- Leader: Abu Ayyad al-Tunisi †
- Dates active: 2011 – 2022
- Active regions: Tunisia
- Ideology: Islamism Salafi jihadism Islamic fundamentalism
- Size: 10,000 (2013)
- Part of: Al-Qaeda

= Ansar al-Sharia (Tunisia) =

Tunisian Salafi Jihadist group

Ansar al-Sharia in Tunisia (أنصار الشريعة في تونس) was a Salafi Jihadist group that operated in Tunisia. In 2013, the group was estimated to have roughly 10,000 members. It has been listed as a terrorist group by the Tunisian government, Iraq, the United Nations, the United Arab Emirates, the United Kingdom, and the United States. Some of its members may be linked to the 2015 Sousse attacks. In 2013, the group declared allegiance to Al-Qaeda.

== Background ==
Following the Tunisian revolution, many Islamist political prisoners held by the regime of President Zine El Abidine Ben Ali were released, including Seifallah Ben Hassine, who had previously co-founded the Tunisian Combat Group with Tarek Maaroufi in June 2000.

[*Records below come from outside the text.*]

-- ==== Sys2Proof/Decode.lean ====
section
/-! DEFINITION. The decoder of the host's table words. No row of spec/opcode_table.json gives bits: the commands come
from outside, so no word spells one. -/

namespace Sys2Proof

/-- No row of the table gives bits, so no word spells a command. Assumption 18 (DESIGN CHOICE). -/
def decodeTableWord (_nbits _w : Nat) : Option Instr := none

end Sys2Proof
end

Abu Ayadh, aka ben Hassine, founded Ansar al-Sharia in late April 2011. The group quickly established a media branch, al-Qairawan Media Foundation, and developed different media outlets including a blog, Facebook page, and a magazine. Ansar al-Sharia held a national conference at Kairouan in 2012 in which Ben Hassine called for the Islamization of Tunisia's media, education, tourism and commercial sectors, and the establishment of an Islamic trade union to confront the secular Tunisian General Labour Union. The group also campaigned for the release of Islamist prisoners, such as Omar Abdel-Rahman, Abu Qatada and Tunisians who had fought with al-Qaeda in Iraq and are held in Iraqi jails.

Members of Ansar al-Sharia have regularly taken part in protests in Tunisia against perceived blasphemy and have been suspected of involvement in a number of violent incidents. The Tunisian Interior Ministry accused the group of masterminding the 2013 wave of political assassinations in Tunisia. Violent incidents attributed to members of the group include attacks on a television station that showed the movie Persepolis in October 2011, attacks on a controversial art exhibit in June 2012, a deadly attack in September 2012 on the US embassy in Tunisia and the assassination of politicians Chokri Belaid (February 2013) and Mohamed Brahmi (July 2013).

The group was designated as a terrorist organisation by the Tunisian government in August 2013. The group was damaged by the widespread arrests that followed this designation, and many of its members left Tunisia, traveling to Libya and joining the local Ansar al-Sharia, or going to Syria and joining the Islamic State of Iraq and the Levant.

An interview conducted over the course of three different meetings between January and March 2013 with a young leader of Ansar al-Sharia based in Tunis describes the intellectual basis for the Salafist movement:

From the perspective of the development of our group’s theoretical framework/worldview, some of the most influential Salafi activists include: Abu Qatada al-Filistini, Abu Mohammed al-Maqdassi, Abu Basir Tartusi, Hani Sabahi, and al-Aulaki. Abu Qatada al-Filistini is probably the most influential among them--our brothers that were in Europe over the past years all flocked to listen to his lessons. It is not strange then that Abu Yadh [aka ben Hassine] himself or Abdallah al-Tunsi [aka ben Hassine?] went to him as well. Sheikh Hani Sabahi is also respected in our movement. We have a steady contact with him and he is very sympathetic to our experience.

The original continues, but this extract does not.